-- ==== Sys2Proof/Machine/Core.lean ====
section
/-! DEFINITION. The machine the host reads. -/

def Sys2Proof.core : Host.Core :=
  { State := Sys2Proof.Machine.State, Fault := Sys2Proof.Machine.Fault,
    Refusal := Sys2Proof.Machine.Refusal, step := Sys2Proof.Machine.step, reset := Sys2Proof.Machine.State.reset }
end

Task item: Would you return the full set of entries, unchanged in every detail?

Reply:
-- ==== Sys2Proof/Machine/Core.lean ====
section
/-! DEFINITION. The machine the host reads. -/

def Sys2Proof.core : Host.Core :=
  { State := Sys2Proof.Machine.State, Fault := Sys2Proof.Machine.Fault,
    Refusal := Sys2Proof.Machine.Refusal, step := Sys2Proof.Machine.step, reset := Sys2Proof.Machine.State.reset }
end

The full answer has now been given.